Comprehensive ‘architecture surveys’ have limited value as communications tools so only make as complex as needed to identify gaps.
Where change is the product:
We can also minimise effort with a focus on Risks, Assumptions, Issues and Decisions.
Instead of detailed Solution Definitions consider:
Minimum Pragmatic Design
Lightweight Architecture Decision Records
Domain Model
‘Killer’ Viewpoints
Customer Collaboration
For Solutions/Software we can reasonably state this as necessary.
Responding to Change
Enterprise Architecture:
This can get a bit confusing/overloaded when talking about developing a plan.
[NOTES NOT PRESENTED AS COMPREHENSIVE]
Satisfy the customer
…
Welcome changing requirements
TOGAF is re-entrant.
Get better at pushing changes and new information through your artefacts rather than composing complete sets of objectives/requirements.
Distrust requirements. Even when they are well-articulated they are rarely complete and rarely correspond in number/detail with relative benefit/priority. Well-formulated, SMART Objectives often deliver a better result.
Deliver working product frequently
When is this not appropriate for architecture as a product?
When dealing with time-poor executives/stakeholders there is often not enough opportunity to present iterative outputs or they fail to process iterations and assume a single version as the final product.
This is why we need an Architecture Product Owner (i.e. custodian of the vision, decision maker) for business technology strategy.
Business and architects must work daily
…
[NOTES NOT PRESENTED AS COMPREHENSIVE]
Build projects around individuals
Key man risk on strategy?
Face-to-face Comms
…
Working Product
…
Sustainable delivery
Can agile principles and techniques deliver architecture faster and cheaper?
[NOTES NOT PRESENTED AS COMPREHENSIVE]
Continuous Excellence
…
Simplicity
Minimum required level of detail for models.
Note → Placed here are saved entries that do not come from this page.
/-- The aperture without a fence, and its byte 4097 under an X-major fence of one tile: byte 1 of row 8, in the second tile; both
through the present entry. -/
theorem test_witness_GgttAccess_aperture :
    let f : Fence := ⟨true, 0, 0x1FFF, 1, false⟩
    let s : State := machine ⟨0, 0x1000, 0, 0, 0⟩ [(0x7F800000, 0x1001), (0x7F800008, 0x2001)]
    let fenced : State := { s with regs := { s.regs with fences := [f] } }
    (5 < s.params.gmadrSize ∧ (∀ e, nothingRetained s e = true) ∧ nothingStale s = true ∧
      s.regs.fences.filter (fenceCovers 5) = [] ∧ ggttPresent s (BitVec.ofNat 64 5) = true ∧
      physExists s (ggttTarget s (BitVec.ofNat 64 5)) 1 = true) ∧
    (4097 < fenced.params.gmadrSize ∧ fenced.regs.fences.filter (fenceCovers 4097) = [f] ∧ 0 < f.pitch ∧ f.pitch * 512 ≤ 262144 ∧
      f.base + 4096 * (f.pitch * (4097 / 512 / 8) + 1 / 512) + (512 * (8 % 8) + 1) = 4097 ∧
      ggttPresent fenced (BitVec.ofNat 64 4097) = true ∧ physExists fenced (ggttTarget fenced (BitVec.ofNat 64 4097)) 1 = true) :=
  ⟨⟨by decide, fun e => by cases e <;> decide, by decide, by decide +kernel, by decide, by decide⟩, by decide +kernel⟩

/-- The host reads and writes a byte through the aperture. -/
theorem test_aperture :
    (afterStep (presents tables (.op (.hostAccess false (tables.params.gmadrBase + 1) 1 0)))
        (fun t => t.completion.status == .done && t.completion.data == 0x20)
      && afterStep (presents tables (.op (.hostAccess true (tables.params.gmadrBase + 1) 1 0x55)))
        (fun t => memRead t.mem 0x1001 == 0x55)) = true := by decide +kernel

/-- The page directory at 3000h: a page of 4 KB, one of 64 KB, and one that refuses writes. -/
theorem test_witness_Ppgtt32Access :
    let s := machine ⟨0, 0x3000, 0, 0, 0⟩ [(0x3000, 0x4003), (0x4000, 0x5003)]
    let s64 := with64k (machine ⟨0, 0x3000, 0, 0, 0⟩ [(0x3000, 0x4803), (0x4000, 0x50001)])
    (Memory.wf s.mem = true ∧ plainRequest s lastRead = true ∧ lastRead.useGgtt = false ∧ maps32 s .rcs lastRead.va 12 = true ∧
      addrField s.params.haw 12 (mem64 s (leafSlot32 s .rcs lastRead.va 12)) = 0x5000 ∧
      physExists s (0x5000 + lastRead.va.toNat % 2 ^ 12) (accessSize lastRead) = true ∧ lastRead.kind = .read) ∧
    (plainRequest s firstWrite = true ∧ maps32 s .rcs firstWrite.va 12 = true ∧ firstWrite.kind = .write ∧
      bit (mem64 s (leafSlot32 s .rcs firstWrite.va 12)) 1 = true) ∧
    (plainRequest s64 firstWrite = true ∧ maps32 s64 .rcs firstWrite.va 16 = true ∧ s64.params.hangSkip = false ∧
      bit (mem64 s64 (leafSlot32 s64 .rcs firstWrite.va 16)) 1 = false) := by decide

/-- The outcomes of the witness: the 64 KB page is read, and its write hangs the engine with code 11. -/
theorem test_ppgtt32_64k :
    let s := with64k (machine ⟨0, 0x3000, 0, 0, 0⟩ [(0x3000, 0x4803), (0x4000, 0x50001)])
    (after (.ctxLegacyPpgtt32 0x108 { lastRead with va := 0xFFF8 }) s (fun t => t.completion.pa == 0x5FFF8)
      && after (.ctxLegacyPpgtt32 0x108 firstWrite) s (fun t => (engineOf t .rcs).mode == .hung
        && (engineOf t .rcs).events == [.legacyPageFault 0 true 3])) = true := by decide +kernel

/-- Pages of 4 KB, 64 KB, 2 MB and 1 GB, the last of which refuses writes. -/
theorem test_witness_Ppgtt48Access :
    let s64 := with64k (machine ⟨0, 0x1000, 0, 0, 0⟩ [(0x1000, 0x2001), (0x2000, 0x3001), (0x3000, 0x4801), (0x4000, 0x50003)])
    let s2m := machine ⟨0, 0x1000, 0, 0, 0⟩ [(0x1000, 0x2001), (0x2000, 0x3001), (0x3000, 0x400083)]
    let s1g := machine ⟨0, 0x1000, 0, 0, 0⟩ [(0x1000, 0x2081), (0x2000, 0x40000081)]
    (Memory.wf tables.mem = true ∧ plainRequest tables lastRead = true ∧ lastRead.useGgtt = false ∧
      addrField tables.params.haw 12 (pointersOf (engineOf tables .rcs)).pdp0 = 0x1000 ∧
      maps48 tables 0x1000 lastRead.va 12 = true ∧ physExists tables (0x5000 + lastRead.va.toNat % 2 ^ 12) 4 = true ∧
      lastRead.kind = .read) ∧
    (plainRequest tables firstWrite = true ∧ maps48 tables 0x1000 firstWrite.va 12 = true ∧ firstWrite.kind = .write ∧
      bit (mem64 tables (leafSlot tables 0x1000 firstWrite.va 12)) 1 = true) ∧
    (plainRequest s64 firstWrite = true ∧ maps48 s64 0x1000 firstWrite.va 16 = true ∧
      bit (mem64 s64 (leafSlot s64 0x1000 firstWrite.va 16)) 1 = true) ∧
    (plainRequest s2m lastRead = true ∧ maps48 s2m 0x1000 lastRead.va 21 = true) ∧
    (plainRequest s1g firstWrite = true ∧ maps48 s1g 0x1000 firstWrite.va 30 = true ∧ s1g.params.hangSkip = false ∧
      bit (mem64 s1g (leafSlot s1g 0x1000 firstWrite.va 30)) 1 = false) := by decide

/-- The outcomes of the witness: a write into the 64 KB page, a read of the 2 MB one, a write that hangs the engine with code 11. -/
theorem test_ppgtt48_pages :
    let s64 := with64k (machine ⟨0, 0x1000, 0, 0, 0⟩ [(0x1000, 0x2001), (0x2000, 0x3001), (0x3000, 0x4801), (0x4000, 0x50003)])
    let s2m := machine ⟨0, 0x1000, 0, 0, 0⟩ [(0x1000, 0x2001), (0x2000, 0x3001), (0x3000, 0x400083)]
    let s1g := machine ⟨0, 0x1000, 0, 0, 0⟩ [(0x1000, 0x2081), (0x2000, 0x40000081)]
    (after (.ctxLegacyPpgtt48 0x118 firstWrite) s64 (fun t => mem64 t 0x50000 == firstWrite.data)
      && after (.ctxLegacyPpgtt48 0x118 { lastRead with va := 0x1FFFF8 }) s2m (fun t => t.completion.pa == 0x5FFFF8)
      && after (.ctxLegacyPpgtt48 0x118 firstWrite) s1g (fun t => (engineOf t .rcs).mode == .hung
        && (engineOf t .rcs).events == [.legacyPageFault 0 true 3])) = true := by decide +kernel

/-- PASID 1000h of function 0, whose tables begin at 1000h. -/
def advancedTables (x : IommuCtx) (leaves : List (Nat × QWord)) : State :=
  { machine ⟨0, 0x1000, 0, 0, 0⟩ ([(0x1000, 0x2027), (0x2000, 0x3027)] ++ leaves) with iommu := [x] }

/-- A context without controls, and one with WPE and extended-accessed flags. -/
def plainContext : IommuCtx := ⟨0, 0x1000, false, false, false, false, false, false, false, 0x1000⟩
Enable heterogeneous levels of detail across model (if more detail is required to surface gaps in specific segments/views do not assumed this needs to be extended across the entire model).
Minimise the number of modelled transition states.
Best Architectures
…
Reflection and Adjustment
…
RE: Systems thinking and system-wide benefit
‘Operational Transformation Program via Garage Method’ example.
The method is designed for agile identification, testing and implementation of business improvements but what is the relative cost/benefit of an arbitrary number of smaller optimisations compared to a transformational/step change?
Someone previously noted that Enterprise Architecture was used to determine the framework and scope of the squads deployed under the garage method.